■ **What is needed**
From the top of the entries below through the line containing "q (R580). -/", return every line exactly as written, please, and stop there.

■ **Information shown**

-- ==== Sys2Proof/Machine/Fields.lean ====
section
/-! DEFINITION. The names of the registers and of their fields, as the chapters give them: a register's name is its
window offset (R818, R821), a field's name is its register, its lowest bit and its width. -/

namespace Sys2Proof.Machine.Reg

/-- The window offset of cluster c (R82). -/
def cluBase (c : Nat) : Nat := 0x8000000 + c * 0x4000
/-- The window offset of quad q (R580). -/
def quadBase (q : Nat) : Nat := 0x1000000 + q * 0x10000
/-- The window offset of lane l (R580). -/
def laneBase (l : Nat) : Nat := 0x1000000 + l / 4 * 0x10000 + 0x1000 + l % 4 * 0x400
/-- The window offset of the HBC of die d (R362). -/
def hbcBase (d : Nat) : Nat := 0x2000000 + d * 0x100000
/-- The window offset of the MLR of die d (R313). -/
def mlrBase (d : Nat) : Nat := 0x3000000 + d * 0x400000
/-- The window offset of the Ostler registers of core c. -/
def ostCoreBase (c : Nat) : Nat := 0x401000 + c * 0x100
/-- The window offset of the Wake registers of core c. -/
def wkeCoreBase (c : Nat) : Nat := 0x501000 + c * 0x100
/-- The window offset of pulse output n. -/
def pulseBase (n : Nat) : Nat := 0x200800 + n * 0x20
/-- The window offset of capture input n, 8 being PPS_IN. -/
def captureBase (n : Nat) : Nat := 0x200A00 + n * 0x20
/-- The window offset of the stop at ring r, position p, of die d (R313). -/
def stopBase (d r p : Nat) : Nat := mlrBase d + 0x10000 + r * 0x1000 + p * 0x40
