/-- The acquisition engine (09_acquisition_trigger). Its registers are in State.regs. -/
structure Acquisition where
  /-- The tap table: CLUSTER in bits 10:0, KIND in 12:11, INDEX in 27:13, by tap (R456). -/
  taps : Sparse Nat
  /-- Snapshot values of net-store and probe-latch taps, by tap; X when none was taken (R457). -/
  snap : Sparse Nat
  /-- Clusters in which tap values wait, with the frame plus one (R460). -/
  wait : Sparse Nat
  /-- Frames of which a cluster took no snapshot (R460). -/
  skipped : List Nat
  /-- Collected tap values that await their frame point: frame and values by tap. -/
  collected : List (Nat × List Nat)
  /-- The values of the collection that completed last, by tap: what the probe pins show (R627). -/
  shown : List Nat
  /-- Bytes of the stream that wait in the staging buffer (R469). -/
  stage : List Byte
  /-- Stream offset of the next byte appended. -/
  tail : Nat
  /-- Records held: stream offset and FRAME_NO, oldest first. -/
  starts : List (Nat × Nat)
  /-- The next record carries GAP = 1. -/
  gap : Bool
  /-- PIN records in progress. -/
  pins : List PinRecord
  /-- Steered count at ARM. -/
  armAt : Nat
  /-- FORCE has been written since the last frame point. -/
  force : Bool
  /-- Last evaluation of each comparator: result in bit 0, masked bits above, plus one (R487). -/
  prev : Sparse Nat
  /-- Pin comparators that have matched since the last barrier instant, one bit each. -/
  pinHit : Nat
  /-- Their first matching samples. -/
  pinFirst : Sparse (Nat × Nat)
  /-- Breakpoints raised in the frame in progress, one bit each. -/
  brks : Nat
  /-- The frames whose frame points are awaited, oldest first. -/
  points : List PointWait
  /-- Time value of the last pin sample (R461). -/
  sampledAt : Nat
  /-- The stream offset from which the running COPY reads (R493). -/
  copySrc : Nat
  /-- The address to which the running COPY writes. -/
  copyDst : Nat
  /-- Skew calibration: sum and count of each pin (R490). -/
  skew : Sparse (Int × Nat)
  deriving DecidableEq, Repr


/-- A Tidemark timestamp: seconds, nanoseconds and 2^-18 ns (R496). -/
structure Stamp where
  /-- Seconds. -/
  sec : Nat
  /-- Nanoseconds. -/
  ns : Nat
  /-- Fraction in units of 2^-18 ns. -/
  frac : Nat
  deriving DecidableEq, Repr

/-- One entry of TMK_TXTS (R512). -/
structure TxStamp where
  /-- Transmit time. -/
  stamp : Stamp
  /-- sequenceId. -/
  seqId : Nat
  /-- messageType. -/
  msgType : Nat
  deriving DecidableEq, Repr

/-- One pulse output (R503, R519, R520). -/
structure PulseOut where
  /-- The pin is at its active level. -/
  active : Bool
  /-- Number k of the next instant START + k × period; none when no instant remains. -/
  next : Option Nat
  /-- Steered count at which the pulse in progress ends (R504). -/
  endAt : Nat
  deriving DecidableEq, Repr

■ **Output for this task**
-- ==== Sys2Proof/Machine/Fields.lean ====
section
/-! DEFINITION. The names of the registers and of their fields, as the chapters give them: a register's name is its
window offset (R818, R821), a field's name is its register, its lowest bit and its width. -/

namespace Sys2Proof.Machine.Reg

/-- The window offset of cluster c (R82). -/
def cluBase (c : Nat) : Nat := 0x8000000 + c * 0x4000
/-- The window offset of quad q (R580). -/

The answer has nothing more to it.